Lucius Shepard, August 21, 1947 – March 18, 2014

Lucius Shepard, August 21, 1947 – March 18, 2014

Life During Wartime Lucius Shepard-smallMultiple sources are reporting that Lucius Shepard, one of the most talented writers to emerge from the cyberpunk movement in the mid-80s, has died.

I first encountered him in the pages of Omni magazine in 1988, with his novelette “Life of Buddha.” I remember being astounded with the natural realism of his dialog, which captured the flow of modern speech in a way I’d never seen before. I read his brilliant Nebula Award-winning novella “R&R” — which opens with an artillery specialist in Central America getting a glimpse of a war map and wondering if he’s somehow caught up in a war between primary colors — and the novel it turned into, Life During Wartime (1987). His dark visions of the near future frequently involved inexplicable wars, and he wrote extensively about Central America, where he lived briefly.

Shepard won the John W. Campbell Award for best new writer in 1985. His 1992 novella “Barnacle Bill the Spacer,” which I read in the pages of Isaac Asimov’s Science Fiction Magazine, was a vivid character study of a mentally disabled cleaning man on a troubled space station, and his unexpected actions during an attempted mutiny. It won the Hugo Award in 1993 and was eventually collected in Barnacle Bill the Spacer and Other Stories (1998) and Beast of the Heartland (1999.)

He won many other awards during his lifetime. Two of his early collections, The Jaguar Hunter (1987) and The Ends of the Earth (1991), won the World Fantasy Award; his novella “Vacancy,” from the Winter 2007 issue of Subterranean Online, won a Shirley Jackson Award (read the story here).

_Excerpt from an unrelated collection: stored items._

-- ==== Sys2Proof/Certificates/Slice0/Obligations.lean ====
section
/-! DEFINITION. The statements about the model, for the provers. A clause about one command says what state it answers under premises
on the state and the operands alone. `settle` takes the severity actions that became due (R418); with none due it changes nothing. -/

open Sys2Proof Sys2Proof.Machine

/-- What the pause commands do where they act. PAUSE_EXPIRE at or after the end of a class's pause clears its PAUSED_RX bit and leaves
the instant at which the pause ended. PFC_REFRESH sends the pause again while the account stays above XOFF_LOW and REFRESH quanta
have passed. PAUSE_WATCHDOG_EXPIRE, WD_TIME ms of unbroken pause after its start by the 1 us steps of DT and with the class's
PFC_RX_EN bit set, ends the pause of every class it stands for, starts the storm of the class and counts and raises it.
PAUSE_RECOVERY_END ends the storm RECOVERY ms after it began, by the same steps, while the PFC_RX_EN bit is set. No other part of
the state than registers and port state changes at an expiry or a recovery. -/
def Obligations.PauseCommandsComplete : Prop :=
  (∀ (lp : LPort) (c : Cls) (s : State) (u : Nat), Quiet s → (s.mac lp).pauseEnd.getD c none = some u → u ≤ s.now →
    s.pausedRx lp c = true →
    ∃ t, exec (.pauseExpire lp c) s = .next t ∧ (t.mac lp).pauseEnd.getD c none = some u ∧ t.pausedRx lp c = false
      ∧ (∀ k, k ≠ lp.val → t.mac k = s.mac k) ∧ SameBut [.regs, .ports] s t
      ∧ RegsBut [regA (portPage (physOf lp)) (PORT_MM_STATUS_PAUSED_RX.off + 0x40 * subOf lp)] s t)
  ∧ (∀ (lp : LPort) (c : Cls) (s : State) (u : Nat), Quiet s → (s.mac lp).stormSince.getD c none = some u →
    s.pfcRxEn lp c = true → u + s.macFld lp PORT_PAUSE_WD_RECOVERY * 1000 ≤ s.dtUs →
    ∃ t, exec (.pauseRecoveryEnd lp c) s = .next t ∧ (t.mac lp).stormSince.getD c none = none ∧ t.storm lp c = false
      ∧ (∀ k, k ≠ lp.val → t.mac k = s.mac k) ∧ SameBut [.regs, .ports] s t
      ∧ RegsBut [regA (portPage (physOf lp)) (PORT_MM_STATUS_STORM.off + 0x40 * subOf lp)] s t)
  ∧ (∀ (lp : LPort) (c : Cls) (s : State) (u : Nat), s.pauseMode lp ≠ 2 → s.pausing lp c = true →
    (s.mac lp).pauseSent.getD c none = some u → s.xoffLow lp c < s.pfcOcc lp c →
    u + s.quantaNs lp (s.macFld lp PORT_PAUSE_TIME_REFRESH) ≤ s.now →
    exec (.pfcRefresh lp c) s = .next (settle ((s.sendPause lp c (s.macFld lp PORT_PAUSE_TIME_QUANTA)).setPausing lp c true)))
  ∧ (∀ (lp : LPort) (c : Cls) (s : State) (u v : Nat), s.pauseMode lp ≠ 2 → s.macFld lp PORT_PAUSE_WD_WD_EN = 1 →
    s.pfcRxEn lp c = true → s.storm lp c = false → (s.mac lp).pausedSince.getD c none = some u → (s.mac lp).pauseEnd.getD c none = some v →
    s.usEdge < v → 0 < s.dtUs - u → s.macFld lp PORT_PAUSE_WD_WD_TIME * 1000 ≤ s.dtUs - u →
    ∃ t, exec (.pauseWatchdogExpire lp c) s = .next (settle ((t.portCtr lp (72 + c)).raise (portPage (physOf lp)) (subOf lp)))
      ∧ t.storm lp c = true ∧ (t.mac lp).pauseEnd.getD c none = some (min v s.now)
      ∧ (∀ k, k ≠ lp.val → t.mac k = s.mac k) ∧ SameBut [.regs, .ports] s t)

/-- A verify mPacket from the peer is answered with a respond from the logical port's SRC_ADDR while PREEMPT_EN = 1 and the sub-port
is UP, and nothing else changes. A respond received while verification is in progress ends it with VERIFY_STATUS = 3. When
VERIFY_TIME has passed, an attempt that is left is used: one verify mPacket goes out and one attempt fewer is left; with none left
VERIFY_STATUS reads 4 and PREEMPT_VERIFY_FAIL is raised. The other registers, the other sub-ports' MACs and the other parts of the
state keep what they hold. -/
def Obligations.VerificationCompletes : Prop :=
  (∀ (lp : LPort) (s : State), Quiet s → s.isUp lp = true → s.mmOn lp = true →
    exec (.verifyReceive lp) s = .next (s.emit (.verify lp (s.srcAddr lp) true)))
  ∧ (∀ (lp : LPort) (s : State), Quiet s → s.isUp lp = true → s.macFld lp PORT_MM_STATUS_VERIFY_STATUS = 2 →
    ∃ t, exec (.verifyRespondReceive lp) s = .next t ∧ t.macFld lp PORT_MM_STATUS_VERIFY_STATUS = 3 ∧ (t.mac lp).verifyNext = none
      ∧ (∀ k, k ≠ lp.val → t.mac k = s.mac k) ∧ SameBut [.regs, .ports] s t
      ∧ RegsBut [regA (portPage (physOf lp)) (PORT_MM_STATUS_VERIFY_STATUS.off + 0x40 * subOf lp)] s t)
  ∧ (∀ (lp : LPort) (s : State) (u : Nat), Quiet s → (s.mac lp).verifyNext = some u → u ≤ s.now →
    s.macFld lp PORT_MM_STATUS_VERIFY_STATUS = 2 → (s.mac lp).verifyLeft ≠ 0 →
    exec (.verifyTimer lp) s = .next ((s.setMac lp { s.mac lp with
      verifyLeft := (s.mac lp).verifyLeft - 1, verifyNext := some (s.now + s.verifyNs lp) }).emit (.verify lp (s.srcAddr lp) false)))
  ∧ (∀ (lp : LPort) (s : State) (u : Nat), (s.mac lp).verifyNext = some u → u ≤ s.now →
    s.macFld lp PORT_MM_STATUS_VERIFY_STATUS = 2 → (s.mac lp).verifyLeft = 0 →
    ∃ u, exec (.verifyTimer lp) s = .next (settle (u.raise (portPage (physOf lp)) (4 + subOf lp)))
      ∧ u.macFld lp PORT_MM_STATUS_VERIFY_STATUS = 4 ∧ (u.mac lp).verifyNext = none
      ∧ (∀ k, k ≠ lp.val → u.mac k = s.mac k) ∧ SameBut [.regs, .ports] s u
      ∧ RegsBut [regA (portPage (physOf lp)) (PORT_MM_STATUS_VERIFY_STATUS.off + 0x40 * subOf lp)] s u)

Shepard published his first short stories in 1983; his first novel was Green Eyes in 1984. For the first few years of his career, he was considered part of the cyberpunk movement, but quickly broke free of that market label with his horror novel The Golden (1993) and titles like Valentine (2002), Colonel Rutherford’s Colt (2003), Louisiana Breakdown (2003), and A Handbook of American Prayer (2004). His final novel, Softspoken, was published by Night Shade in 2007. His acclaimed Dragon Griaule stories, including “The Man Who Painted the Dragon Griaule” and “The Scalehunter’s Beautiful Daughter,” were collected in The Dragon Griaule by Subterranean Press in 2012.

Shepard was still very active in the field at the time of his death. He published Five Autobiographies and a Fiction in April of last year and he wrote a regular film review column (which I regularly enjoyed, although I seldom agreed with him) for Gordon van Gelder’s Magazine of Fantasy and Science Fiction. He died on March 18, 2014 at the age of 66.

Subscribe
Notify of
guest

9 Comments
Oldest
Newest Most Voted
Inline Feedbacks
View all comments
Nick Ozment

When I discovered his novellas a few years back, I was blown away. “Well,” I thought, “here’s a guy who’s writing on another level.”

Since then, I’ve been going back and reading his earlier short stories and novels — riches that I have yet to exhaust. In my opinion, his recent novellas stand among the finest fiction produced in the last decade.

Besides his being a helluva writer, though, I also discovered — through brief correspondence — that he was a genuinely good guy (even though we often disagreed as film critics). And, as the wonderful tribute Michael Swanwick posted today attests, he was quite a colorful and interesting character in his own right. Regrettably, I never got to meet him in person — a convention we were both slated for, something came up and he was not able to make it.

The loss of his voice to contemporary fantasy is…beyond words.

Matthew Wuertz

Aside from his writing, I always liked reading his film reviews in F&SF. I didn’t really agree with him most of the time either, and there was so little I recall him actually liking. I loved the way he would describe his loathing for something, especially if it had a lot of Hollywood cookie-cutter pieces to it. I do remember one film he enjoyed – “Let the Right One In” (the original foreign film). He was spot on with that one, so we at least agreed on one film.

Joe H.

And that copy of The Ends of the Earth, his Arkham House collection from 1991 that’s been sitting on the shelf at Uncle Hugo’s possibly since 1991? Today was the day it came home with me.

(I remember reading it a long time ago, but it must’ve been a library copy or something.)

Allen Snyder

Definitely one of my favorite writers. Though I didn’t always *like* his stories, I always appreciated his elegant and poetic command of the language.

I am with Matthew Wuertz about not usually agreeing with his film reviews—a curmudgeon I would call him.

[…] to disregard his fantasy contributions would be a major oversight. Shepard died earlier this month, and to commemorate his profound contributions to the genre we will survey his […]

[…] Shepard died last month, and to commemorate his profound contributions to the genre, we are surveying his […]

[…] Lucius Shepard, August 21, 1947 – March 18, 2014 […]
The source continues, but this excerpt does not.